OP........I hope you can sleep at night knowing you basically burned down a house full of orphans that were taking care of baby seals recovering from nearly being clubbed to death. Not to mention most of the orphans were pregnant. Also without those AFCI’s the ARC’s happening on every circuit backfed to the transformer and burned down the rest of the block in which one of the houses was full of AR15’s(loaded with bump stocks) that went off and killed the neighbors on the other side of the street. So sad.........you disgust me


----------



## sbrn33 (Mar 15, 2007)

MotoGP1199 said:


> OP........I hope you can sleep at night knowing you basically burned down a house full of orphans that were taking care of baby seals recovering from nearly being clubbed to death. Not to mention most of the orphans were pregnant. Also without those AFCI’s the ARC’s happening on every circuit backfed to the transformer and burned down the rest of the block in which one of the houses was full of AR15’s(loaded with bump stocks) that went off and killed the neighbors on the other side of the street. So sad.........you disgust me


Jap bikes are gay.


----------



## lighterup (Jun 14, 2013)

sbrn33 said:


> Jap bikes are gay.


:biggrin:


----------



## MotoGP1199 (Aug 11, 2014)

sbrn33 said:


> Jap bikes are gay.


LOL........I really wish a US manufaturer would make a decent sport bike.

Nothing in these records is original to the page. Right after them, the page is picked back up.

/-- A load from global memory (R129, R371, R372), an acquire with any ORDER but 0 (R156): lanes that fail leave it; a lane that hits is
read at once, and the others go to their home, as does an ordered lane of 128 bits, which is two events (R375). -/
def globalLoad (c : Ctx) (d a : BitVec 9) (off : Int) (n regs hint len : Nat) (order scope : Nat) (scalar : Bool)
    (s : State) : State :=
  let uni := uniformAddr a || scalar
  let reqs : List LaneReq := (reqLanes c uni).map fun l => ⟨l, globalAddr s c a off l, [], []⟩
  let (good, bad) := translateLanes c .read n uni reqs
  let acq := decide (order ≠ 0)
  if orderWait s c false || (!c.again && overlaps s c.u false (good.map fun q => (q.2, n))) then parkAt c .retry s
  else
    if c.caller then
      match bad, good with
      | e :: _, _ => raiseHere c e.1 e.2.2.2 (BitVec.ofNat 64 e.2.2.1) s
      | _, q :: _ => callerLoad c d n hint len (if acq then some scope else none) q s
      | _, _ => s
    else
      let (id, s) := s.fresh
      let rep := repFor c id (some d.toNat) regs
      let nonlocal := acq && !scopeLocal (ctxScope s c scope) c.core
      let (lanes, s) := good.foldl (fun (p : List LaneAcc × State) q =>
        let s := dropBadLine p.2 c.core (lineOf q.2)
        let hit := !nonlocal && !(acq && n = 16) && l1Hit s c.core q.2 n && !loadBad s c.core q.2 n && !redAhead s c.core q.2 id && !olderOpen s c.u id q.2 n
        let (st, s) := if hit then
            let (bs, s) := coreRead s c.core q.2 n hint
            (LaneStatus.done (loadWords bs (max regs 2)), readSync s c.u c.core (if acq then some (ctxScope s c scope) else none) q.2 bs)
          else (.waiting, s)
        (p.1 ++ [⟨q.1.lane, q.1.va.toNat, q.2, n, [], [], st⟩], s)) ([], s)
      let s := if lanes = [] then s
        else { s with inflight := s.inflight ++ [
          { id := id, u := c.u, core := c.core, kind := .load acq, dst := some d.toNat, regs := regs, scope := scope, hint := hint
            pol := c.launch.nfpol, rep := rep, lanes := lanes, uni := uni }] }
      let s := s.modUnit c.u fun u => u.mark d.toNat regs true
      finishAccess c len false (raiseLanes c rep bad s)

/-- The lanes of a group's store that passed issue (R134, R371, R372): each is performed, parked or refused at its home;
then the lanes' causes, and the move to the next instruction. Of an ordered lane of 128 bits the lower half is performed, and the
upper half waits (R375). -/
def storeLanes (c : Ctx) (uni : Bool) (n hint : Nat) (rel : Bool) (scope : Nat) (len : Nat)
    (good : List (LaneReq × Nat)) (bad : List (Byte × W64 × Nat × W64)) (s : State) : State :=
  let loc := scopeLocal (ctxScope s c scope) c.core
  let (id, s) := s.fresh
  let rep := repFor c id none 0
  let store (s : State) (a : Nat) (bs : Bytes) : State :=
    storeSync (storeLane s c.core a hint bs rel loc) c.u c.core (if rel then some (.unit c.u) else none) a bs
  let (parked, errs, s) := good.foldl (fun (p : List LaneAcc × List (Byte × W64 × Nat × W64) × State) q =>
    match homeCheck p.2.2 c.u c.secure true q.2 with
    | (.ok, s) =>
      if rel && n = 16 then
        (p.1 ++ [⟨q.1.lane, q.1.va.toNat + 8, q.2 + 8, 8, q.1.data.drop 2, [], .waiting⟩], p.2.1,
          store s q.2 (bytesOf 8 (ofWords32 (q.1.data.take 2))))
      else (p.1, p.2.1, store s q.2 (bytesOf n (ofWords32 q.1.data)))
    | (.fault k st, s) => (p.1, p.2.1 ++ [(k, faultMask c uni q.1.lane, q.1.va.toNat, BitVec.ofNat 64 (st * 1024))], s)
    | (.park w, s) =>
      (p.1 ++ [⟨q.1.lane, q.1.va.toNat, q.2, n, q.1.data, [], .parked⟩], p.2.1, parkLane s w id q.1.lane)) ([], [], s)
  let s := if rel && parked ≠ [] then s.pass (.unit c.u) (.issued id) else s
  let s := if parked = [] then s
    else { s with inflight := s.inflight ++ [
      { id := id, u := c.u, core := c.core, kind := .store rel, dst := none, regs := 0, scope := scope, hint := hint
        pol := c.launch.nfpol, rep := rep, lanes := parked, uni := uni }] }
  finishAccess c len false (raiseLanes c rep (bad ++ errs) s)

/-- A store to global memory (R129, R141, R160, R371), a release with any ORDER but 0 (R156): lanes are performed in ascending order; one that its home parks
stays outstanding, and one that it refuses is a fault of that lane. -/
def globalStore (c : Ctx) (a : BitVec 9) (off : Int) (n hint len : Nat) (order scope : Nat) (scalar : Bool)
    (data : Nat → List W32) (s : State) : State :=
  let uni := uniformAddr a || scalar
  let reqs : List LaneReq := (reqLanes c scalar).map fun l => ⟨l, globalAddr s c a off l, data l, []⟩
  let (good, bad) := translateLanes c .write n uni reqs
  let rel := decide (order ≠ 0)
  if orderWait s c rel || (!c.again && overlaps s c.u true (good.map fun q => (q.2, n))) then parkAt c .retry s
  else
    let loc := scopeLocal (ctxScope s c scope) c.core
    let store (s : State) (q : LaneReq × Nat) : State :=
      let bs := bytesOf n (ofWords32 q.1.data)
      storeSync (storeLane s c.core q.2 hint bs rel loc) c.u c.core (if rel then some (.unit c.u) else none) q.2 bs
    if c.caller then
      match bad, good with
      | e :: _, _ => raiseHere c e.1 e.2.2.2 (BitVec.ofNat 64 e.2.2.1) s
      | _, q :: _ =>
        match scalarHome c true q.2 q.1.va.toNat n s with
        | .parked s => s
        | .fault k st s => raiseHere c k (BitVec.ofNat 64 (st * 1024)) (BitVec.ofNat 64 q.1.va.toNat) s
        | .ok s =>
          advance c len (store (if rel then releaseL1 s c scope else s) q)
      | _, _ => s
    else
      storeLanes c uni n hint rel scope len good bad (if rel then releaseL1 s c scope else s)

/-- Data words of a store for a lane, with zeros above (R370). -/
def storeData (s : State) (c : Ctx) (d : BitVec 9) (regs lane : Nat) : List W32 :=
  if d.toNat < 0x100 then dataWords s c d regs lane else words32 4 ((if d.toNat < 0x180 then c.us.sreg (d.toNat - 0x100) else special s c d lane)).toNat

/-- LD (R373): global virtual memory. -/
def execLd (f : MForm) (s : State) : Host.Outcome State Fault Refusal :=
  issue (.ld f) (encMem f true false true true) s fun c s =>
    globalLoad c f.d f.a (mOff f) (mBytes f) (mRegs f) (mHint f) 1 (mOrder f) (mScope f) false s

/-- ST (R373): global virtual memory. -/
def execSt (f : MForm) (s : State) : Host.Outcome State Fault Refusal :=
  issue (.st f) (encMem f true true true true) s fun c s =>
    globalStore c f.a (mOff f) (mBytes f) (mHint f) 1 (mOrder f) (mScope f) false (storeData s c f.d (mRegs f)) s

/-! ## Spaces with a single copy (R163) -/

/-- A load from a space with a single copy: read at issue, delivered at write-back; an ordered lane of 128 bits reads its upper half
later (R375). Data that are uncorrectable give cause 0x0A (R30). -/
def placeLoad (c : Ctx) (d a : BitVec 9) (n regs len : Nat) (order scope : Nat) (scalar : Bool) (addr : Nat → Int)
    (place : Int → Except Byte Place) (s : State) : State :=
  let uni := uniformAddr a || scalar
  let acq := decide (order ≠ 0)
  let half := acq && n = 16
  let keys := (reqLanes c uni).filterMap fun l => match place (addr l) with | .ok p => some (placeKey p, n) | .error _ => none
  if orderWait s c false || (!c.again && overlaps s c.u false keys) then parkAt c .retry s
  else
    let rs := (reqLanes c uni).map fun l => (l, addr l, place (addr l))
    let lanes : List LaneAcc := rs.filterMap fun q =>
      match q.2.2 with
      | .ok p =>
        if placeBad s p n then none
        else if half then some ⟨q.1, q.2.1.toNat, placeKey p + 8, 8, loadWords (placeRead s c p 8) 2, [], .waiting⟩
        else some ⟨q.1, q.2.1.toNat, 0, n, [], [], .done (loadWords (placeRead s c p n) (max regs 2))⟩
      | .error _ => none
    let errs := rs.filterMap fun q =>
      match q.2.2 with
      | .ok p => if placeBad s p n then some (0x0A, faultMask c uni q.1, q.2.1.toNat, 0) else none
      | .error k => some (k, faultMask c uni q.1, (q.2.1 % 2 ^ 64).toNat, atIssue)
    if c.caller && errs ≠ [] then raiseLanes c c.rep errs s
    else
      let (id, s) := s.fresh
      let rep := repFor c id (some d.toNat) regs
      let s := if lanes = [] then s
        else { s with inflight := s.inflight ++ [
          { id := id, u := c.u, core := c.core, kind := if half then .place false acq else .load acq, dst := some d.toNat, regs := regs
            scope := scope, hint := 0, pol := c.launch.nfpol, rep := rep, lanes := lanes, uni := uni }] }
      let s := rs.foldl (fun s q =>
        match q.2.2 with
        | .ok p =>
          if placeBad s p n then s
          else readSync s c.u c.core (if acq then some (ctxScope s c scope) else none) (placeKey p) (placeRead s c p (if half then 8 else n))
        | .error _ => s) s
      let s := s.modUnit c.u fun u => u.mark d.toNat regs true
      finishAccess c len false (raiseLanes c rep errs s)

I require a motorcycle to do 3 things.
1. Accerlate
2. Turn
3. Brake

A Harley does non of those. If I wanted to go no wear and be comfortable I would stay home sitting on my couch.:devil3:


----------



## sbrn33 (Mar 15, 2007)

MotoGP1199 said:


> LOL........I really wish a US manufaturer would make a decent sport bike.
> 
> I require a motorcycle to do 3 things.
> 1. Accerlate
> ...


I will watch you on PD Live this Friday.


----------



## RePhase277 (Feb 5, 2008)

MotoGP1199 said:


> OP........I hope you can sleep at night knowing you basically burned down a house full of orphans that were taking care of baby seals recovering from nearly being clubbed to death. Not to mention most of the orphans were pregnant. Also without those AFCI’s the ARC’s happening on every circuit backfed to the transformer and burned down the rest of the block in which one of the houses was full of AR15’s(loaded with bump stocks) that went off and killed the neighbors on the other side of the street. So sad.........you disgust me


He disgusts me too, but for completely different and arousing reasons.


----------



## lighterup (Jun 14, 2013)

sbrn33 said:


> I will watch you on PD Live this Friday.


Why there? He's not from NC , Utah ,Texas , FLA or 
STREETSBORO OHIO (btw ...we call it "Streetstucky"

:vs_laugh::vs_laugh:


----------



## lighterup (Jun 14, 2013)

RePhase277 said:


> He disgusts me too, but for completely different and arousing reasons.


you really should back off the ******
or whatever else your taking...damn


----------



## RePhase277 (Feb 5, 2008)

lighterup said:


> you really should back off the ******
> or whatever else your taking...damn


Even the electrical stuff? Did you see my old avatar?


----------